--- Exercise prompt ---
Wherever the word "clear" appears in a line of the data, that line should be copied.
===== Record excerpts
-- ==== Sys2Proof/Laws/Decode.lean ====
section
/-! SUPPORT. The fields of the words the encoder builds (Decode.lean), and the words rebuilt from their fields, through
their values as natural numbers. -/

namespace Sys2Proof

/-- The value of two fields side by side. -/
theorem toNat_fields {a b : Nat} (x : BitVec a) (y : BitVec b) :
    (x ++ y).toNat = x.toNat * 2 ^ b + y.toNat := by
  rw [BitVec.toNat_append, ← Nat.shiftLeft_add_eq_or_of_lt y.isLt, Nat.shiftLeft_eq]

/-- The value of a field. -/
theorem toNat_field {a : Nat} (x : BitVec a) (i n : Nat) :
    (x.extractLsb' i n).toNat = x.toNat / 2 ^ i % 2 ^ n := by
  rw [BitVec.extractLsb'_toNat, Nat.shiftRight_eq_div_pow]

section Ump
variable (mt g st x : U4) (b1 b2 status : Byte) (time : U16) (r : BitVec 24)

theorem umpWord_toNat : (umpWord mt g st x b1 b2).toNat =
    ((((mt.toNat * 2 ^ 4 + g.toNat) * 2 ^ 4 + st.toNat) * 2 ^ 4 + x.toNat) * 2 ^ 8 + b1.toNat) * 2 ^ 8 + b2.toNat := by
  refine (toNat_fields _ _).trans ?_
  rw [toNat_fields, toNat_fields, toNat_fields, toNat_fields]

theorem umpWord0_toNat : (umpWord0 g st x time).toNat =
    ((g.toNat * 2 ^ 4 + st.toNat) * 2 ^ 4 + x.toNat) * 2 ^ 16 + time.toNat := by
  refine (toNat_fields _ _).trans ?_
  rw [toNat_fields, toNat_fields, toNat_fields]
  simp

theorem umpWord1_toNat : (umpWord1 g status b1 b2).toNat =
    (((2 ^ 4 + g.toNat) * 2 ^ 8 + status.toNat) * 2 ^ 8 + b1.toNat) * 2 ^ 8 + b2.toNat := by
  refine (toNat_fields _ _).trans ?_
  rw [toNat_fields, toNat_fields, toNat_fields]
  simp

theorem umpWordR_toNat : (umpWordR mt g r).toNat = (mt.toNat * 2 ^ 4 + g.toNat) * 2 ^ 24 + r.toNat := by
  refine (toNat_fields _ _).trans ?_
  rw [toNat_fields]

/-! The fields of each word. -/

@[simp] theorem mtOf_umpWord : mtOf (umpWord mt g st x b1 b2) = mt := by
  apply BitVec.eq_of_toNat_eq; rw [mtOf, toNat_field, umpWord_toNat]; omega
@[simp] theorem grpOf_umpWord : grpOf (umpWord mt g st x b1 b2) = g := by
  apply BitVec.eq_of_toNat_eq; rw [grpOf, toNat_field, umpWord_toNat]; omega
@[simp] theorem stOf_umpWord : stOf (umpWord mt g st x b1 b2) = st := by
  apply BitVec.eq_of_toNat_eq; rw [stOf, toNat_field, umpWord_toNat]; omega
@[simp] theorem chOf_umpWord : chOf (umpWord mt g st x b1 b2) = x := by
  apply BitVec.eq_of_toNat_eq; rw [chOf, toNat_field, umpWord_toNat]; omega
@[simp] theorem b1Of_umpWord : b1Of (umpWord mt g st x b1 b2) = b1 := by
  apply BitVec.eq_of_toNat_eq; rw [b1Of, toNat_field, umpWord_toNat]; omega
@[simp] theorem b2Of_umpWord : b2Of (umpWord mt g st x b1 b2) = b2 := by
  apply BitVec.eq_of_toNat_eq; rw [b2Of, toNat_field, umpWord_toNat]; omega
@[simp] theorem op_umpWord (op : BitVec 3) :
    (umpWord mt g (0#1 ++ op) x b1 b2).extractLsb' 20 3 = op := by
  apply BitVec.eq_of_toNat_eq
  have h : (0#1 ++ op : U4).toNat = op.toNat := by
    refine (toNat_fields _ _).trans ?_; simp
  rw [toNat_field, umpWord_toNat, h]; omega

@[simp] theorem mtOf_umpWord0 : mtOf (umpWord0 g st x time) = 0x0#4 := by
  apply BitVec.eq_of_toNat_eq; rw [mtOf, toNat_field, umpWord0_toNat]; simp; omega
@[simp] theorem grpOf_umpWord0 : grpOf (umpWord0 g st x time) = g := by
  apply BitVec.eq_of_toNat_eq; rw [grpOf, toNat_field, umpWord0_toNat]; omega
@[simp] theorem stOf_umpWord0 : stOf (umpWord0 g st x time) = st := by
  apply BitVec.eq_of_toNat_eq; rw [stOf, toNat_field, umpWord0_toNat]; omega
@[simp] theorem chOf_umpWord0 : chOf (umpWord0 g st x time) = x := by
  apply BitVec.eq_of_toNat_eq; rw [chOf, toNat_field, umpWord0_toNat]; omega
@[simp] theorem timeOf_umpWord0 : timeOf (umpWord0 g st x time) = time := by
  apply BitVec.eq_of_toNat_eq; rw [timeOf, toNat_field, umpWord0_toNat]; omega

@[simp] theorem mtOf_umpWord1 : mtOf (umpWord1 g status b1 b2) = 0x1#4 := by
  apply BitVec.eq_of_toNat_eq; rw [mtOf, toNat_field, umpWord1_toNat]; simp; omega
@[simp] theorem grpOf_umpWord1 : grpOf (umpWord1 g status b1 b2) = g := by
  apply BitVec.eq_of_toNat_eq; rw [grpOf, toNat_field, umpWord1_toNat]; omega
@[simp] theorem statusOf_umpWord1 : statusOf (umpWord1 g status b1 b2) = status := by
  apply BitVec.eq_of_toNat_eq; rw [statusOf, toNat_field, umpWord1_toNat]; omega
@[simp] theorem b1Of_umpWord1 : b1Of (umpWord1 g status b1 b2) = b1 := by
  apply BitVec.eq_of_toNat_eq; rw [b1Of, toNat_field, umpWord1_toNat]; omega
@[simp] theorem b2Of_umpWord1 : b2Of (umpWord1 g status b1 b2) = b2 := by
  apply BitVec.eq_of_toNat_eq; rw [b2Of, toNat_field, umpWord1_toNat]; omega

@[simp] theorem mtOf_umpWordR : mtOf (umpWordR mt g r) = mt := by
  apply BitVec.eq_of_toNat_eq; rw [mtOf, toNat_field, umpWordR_toNat]; omega
@[simp] theorem grpOf_umpWordR : grpOf (umpWordR mt g r) = g := by
  apply BitVec.eq_of_toNat_eq; rw [grpOf, toNat_field, umpWordR_toNat]; omega
@[simp] theorem lowOf_umpWordR : lowOf (umpWordR mt g r) = r := by
  apply BitVec.eq_of_toNat_eq; rw [lowOf, toNat_field, umpWordR_toNat]; omega

end Ump

/-! Words rebuilt from their fields. -/

theorem umpWord_fields (w : Word) : umpWord (mtOf w) (grpOf w) (stOf w) (chOf w) (b1Of w) (b2Of w) = w := by
  apply BitVec.eq_of_toNat_eq
  rw [umpWord_toNat, mtOf, grpOf, stOf, chOf, b1Of, b2Of]
  simp only [toNat_field]
  omega

theorem umpWord0_fields (w : Word) (h : mtOf w = 0x0#4) :
    umpWord0 (grpOf w) (stOf w) (chOf w) (timeOf w) = w := by
  have h' := congrArg BitVec.toNat h
  rw [mtOf, toNat_field] at h'
  apply BitVec.eq_of_toNat_eq
  rw [umpWord0_toNat, grpOf, stOf, chOf, timeOf]
  simp only [toNat_field] at h' ⊢
  simp at h'
  omega

theorem umpWord1_fields (w : Word) (h : mtOf w = 0x1#4) :
    umpWord1 (grpOf w) (statusOf w) (b1Of w) (b2Of w) = w := by
  have h' := congrArg BitVec.toNat h
  rw [mtOf, toNat_field] at h'
  apply BitVec.eq_of_toNat_eq
  rw [umpWord1_toNat, grpOf, statusOf, b1Of, b2Of]
  simp only [toNat_field] at h' ⊢
  simp at h'
  omega

theorem umpWordR_fields (w : Word) : umpWordR (mtOf w) (grpOf w) (lowOf w) = w := by
  apply BitVec.eq_of_toNat_eq
  rw [umpWordR_toNat, mtOf, grpOf, lowOf]
  simp only [toNat_field]
  omega

/-- The words of the port's operand (R80). -/
theorem portData_toNat (w0 w1 w2 w3 : Word) : (portData w0 w1 w2 w3).toNat =
    ((w3.toNat * 2 ^ 32 + w2.toNat) * 2 ^ 32 + w1.toNat) * 2 ^ 32 + w0.toNat := by
  refine (toNat_fields _ _).trans ?_
  rw [toNat_fields, toNat_fields]

@[simp] theorem dataWord_portData_0 (w0 w1 w2 w3 : Word) : dataWord (portData w0 w1 w2 w3) 0 = w0 := by
  apply BitVec.eq_of_toNat_eq; rw [dataWord, toNat_field, portData_toNat]; omega
@[simp] theorem dataWord_portData_1 (w0 w1 w2 w3 : Word) : dataWord (portData w0 w1 w2 w3) 1 = w1 := by
  apply BitVec.eq_of_toNat_eq; rw [dataWord, toNat_field, portData_toNat]; omega
@[simp] theorem dataWord_portData_2 (w0 w1 w2 w3 : Word) : dataWord (portData w0 w1 w2 w3) 2 = w2 := by
  apply BitVec.eq_of_toNat_eq; rw [dataWord, toNat_field, portData_toNat]; omega
@[simp] theorem dataWord_portData_3 (w0 w1 w2 w3 : Word) : dataWord (portData w0 w1 w2 w3) 3 = w3 := by
  apply BitVec.eq_of_toNat_eq; rw [dataWord, toNat_field, portData_toNat]; omega

/-- A one-word operand. -/
@[simp] theorem dataWord_setWidth (w : Word) : dataWord (w.setWidth 128) 0 = w := by
  apply BitVec.eq_of_toNat_eq
  rw [dataWord, toNat_field, BitVec.toNat_setWidth]; omega

@[simp] theorem byte_setWidth (b : Byte) : (b.setWidth 128).extractLsb' 0 8 = b := by
  apply BitVec.eq_of_toNat_eq
  rw [toNat_field, BitVec.toNat_setWidth]; omega

/-! The fields of a byte. -/

theorem channel_toNat (nib ch : U4) : (nib ++ ch : Byte).toNat = nib.toNat * 2 ^ 4 + ch.toNat :=
  toNat_fields nib ch

@[simp] theorem channel_nib (nib ch : U4) : (nib ++ ch : Byte).extractLsb' 4 4 = nib := by
  apply BitVec.eq_of_toNat_eq; rw [toNat_field, channel_toNat]; omega
@[simp] theorem channel_ch (nib ch : U4) : (nib ++ ch : Byte).extractLsb' 0 4 = ch := by
  apply BitVec.eq_of_toNat_eq; rw [toNat_field, channel_toNat]; omega
/-- Bit 7 of a byte is the high bit of its high nibble. -/
theorem channel_bit7 (nib ch : U4) : (nib ++ ch : Byte).getLsbD 7 = nib.getLsbD 3 := by
  have h := nib.isLt
  have h' := ch.isLt
  rw [BitVec.getLsbD, BitVec.getLsbD, Nat.testBit_eq_decide_div_mod_eq, Nat.testBit_eq_decide_div_mod_eq,
    channel_toNat]
  congr 1
  apply propext
  omega
theorem channel_fields (b : Byte) : (b.extractLsb' 4 4 ++ b.extractLsb' 0 4 : Byte) = b := by
  apply BitVec.eq_of_toNat_eq
  rw [channel_toNat]; simp only [toNat_field]; omega

@[simp] theorem dataByteOf_toNat (v : U7) : (dataByteOf v).toNat = v.toNat := by
  refine (toNat_fields _ _).trans ?_; simp
@[simp] theorem low_dataByteOf (v : U7) : (dataByteOf v).extractLsb' 0 7 = v := by
  apply BitVec.eq_of_toNat_eq; rw [toNat_field, dataByteOf_toNat]; omega
@[simp] theorem bit7_dataByteOf (v : U7) : (dataByteOf v).getLsbD 7 = false := by
  rw [BitVec.getLsbD, Nat.testBit_eq_decide_div_mod_eq, dataByteOf_toNat]
  have := v.isLt
  simp; omega

/-! ### The decoder, by the fields of what it reads -/

/-- A data byte (R82). -/
@[simp] theorem decodeByte_data (sel : DataRow) (v : U7) : decodeByte sel (dataByteOf v) = decodeData sel v := by
  have h : ((dataByteOf v).extractLsb' 4 4).toNat < 8 := by
    have := v.isLt
    rw [toNat_field, dataByteOf_toNat]
    omega
  unfold decodeByte
  split <;> simp_all

/-- A status byte, by its high nibble (R82). -/
theorem decodeByte_channel (sel : DataRow) (nib ch : U4) : decodeByte sel (nib ++ ch) =
    match nib.toNat with
    | 0x8 => .noteoff ch
    | 0x9 => .noteon ch
    | 0xA => .polypress ch
    | 0xB => .cc ch
    | 0xC => .progchg ch
    | 0xD => .chanpress ch
    | 0xE => .pitchbend ch
    | 0xF => decodeSystem ch
    | _ => decodeData sel ((nib ++ ch : Byte).extractLsb' 0 7) := by
  simp only [decodeByte, channel_nib, channel_ch] <;> split <;> simp_all

/-- A byte with bit 7 clear is the data byte of its low seven bits (R82). -/
theorem dataByteOf_low {b : Byte} (h : b.getLsbD 7 = false) : dataByteOf (b.extractLsb' 0 7) = b := by
  apply BitVec.eq_of_toNat_eq
  have := b.isLt
  rw [dataByteOf_toNat, toNat_field]
  rw [BitVec.getLsbD, Nat.testBit_eq_decide_div_mod_eq] at h
  simp at h
  omega

/-- An opcode nibble with its high bit clear (R248). -/
theorem op3_lt (op : BitVec 3) : (0#1 ++ op : U4).toNat < 8 := by
  have := op.isLt
  rw [toNat_fields]
  simp
  omega

/-- The row of a status byte does not depend on which data-byte row is selected (R140). -/
theorem decodeByte_status {b : Byte} (h : b.getLsbD 7 = true) (sel sel' : DataRow) :
    decodeByte sel b = decodeByte sel' b := by
  have hb := b.isLt
  have h8 : 8 ≤ (b.extractLsb' 4 4).toNat := by
    rw [BitVec.getLsbD, Nat.testBit_eq_decide_div_mod_eq] at h
    rw [toNat_field]
    simp at h
    omega
  have h16 := (b.extractLsb' 4 4).isLt
  unfold decodeByte
  generalize (b.extractLsb' 4 4).toNat = n at h8 h16 ⊢
  interval_cases n <;> rfl

/-- A fallback row of MT 0x0 (R224). -/
theorem decodeU0_other {w : Word} (h : 3#4 ≤ stOf w) : decodeU0 w = .u0Other (grpOf w) (stOf w) (chOf w) (timeOf w) := by
  have : 3 ≤ (stOf w).toNat := h
  unfold decodeU0
  split <;> first | omega | rfl

/-- A fallback row of MT 0x1 (R238). -/
theorem decodeU1_other {w : Word} (h : statusOf w ∉ u1Statuses) :
    decodeU1 w = .u1Other (grpOf w) (statusOf w) (b1Of w) (b2Of w) := by
  have key : ∀ n : Nat, BitVec.ofNat 8 n ∈ u1Statuses → (statusOf w).toNat ≠ n := by
    rintro n hn rfl
    exact h (by simpa using hn)
  unfold decodeU1
  split <;> first | rfl | (exact absurd ‹_› (key _ (by decide)))

/-- A reserved opcode of MT 0x2 (R248). -/
theorem decodeU2_other07 {w : Word} (h : (stOf w).toNat < 8) :
    decodeU2 w = .u2Other07 (grpOf w) (w.extractLsb' 20 3) (chOf w) (b1Of w) (b2Of w) := by
  unfold decodeU2
  split <;> first | omega | rfl

/-- A fallback row of MT 0x3 (R275). -/
theorem decodeU3_other {w w1 : Word} (h : 4#4 ≤ stOf w) :
    decodeU3 w w1 = .u3Other (grpOf w) (stOf w) (chOf w) (b1Of w) (b2Of w) w1 := by
  have : 4 ≤ (stOf w).toNat := h
  unfold decodeU3
  split <;> first | omega | rfl

/-- A fallback row of MT 0x5 (R285). -/
theorem decodeU5_other {w w1 w2 w3 : Word} (h : 4#4 ≤ stOf w) :
    decodeU5 w w1 w2 w3 = .u5Other (grpOf w) (stOf w) (chOf w) (b1Of w) (b2Of w) w1 w2 w3 := by
  have : 4 ≤ (stOf w).toNat := h
  unfold decodeU5
  split <;> first | omega | rfl

/-- A controller with no row of its own (R323). -/
theorem decodeCc_pass (g ch : U4) {ctrl : U7} (v : U7) (h : ctrl ∉ raControllers) :
    decodeCc g ch ctrl v = .raPass g ch ctrl v := by
  have key : ∀ n : Nat, BitVec.ofNat 7 n ∈ raControllers → ctrl.toNat ≠ n := by
    rintro n hn rfl
    exact h (by simpa using hn)
  unfold decodeCc
  split <;> first | rfl | (exact absurd ‹_› (key _ (by decide)))

end Sys2Proof
end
==========
--- Expected answer ---
/-- A byte with bit 7 clear is the data byte of its low seven bits (R82). -/
/-- An opcode nibble with its high bit clear (R248). -/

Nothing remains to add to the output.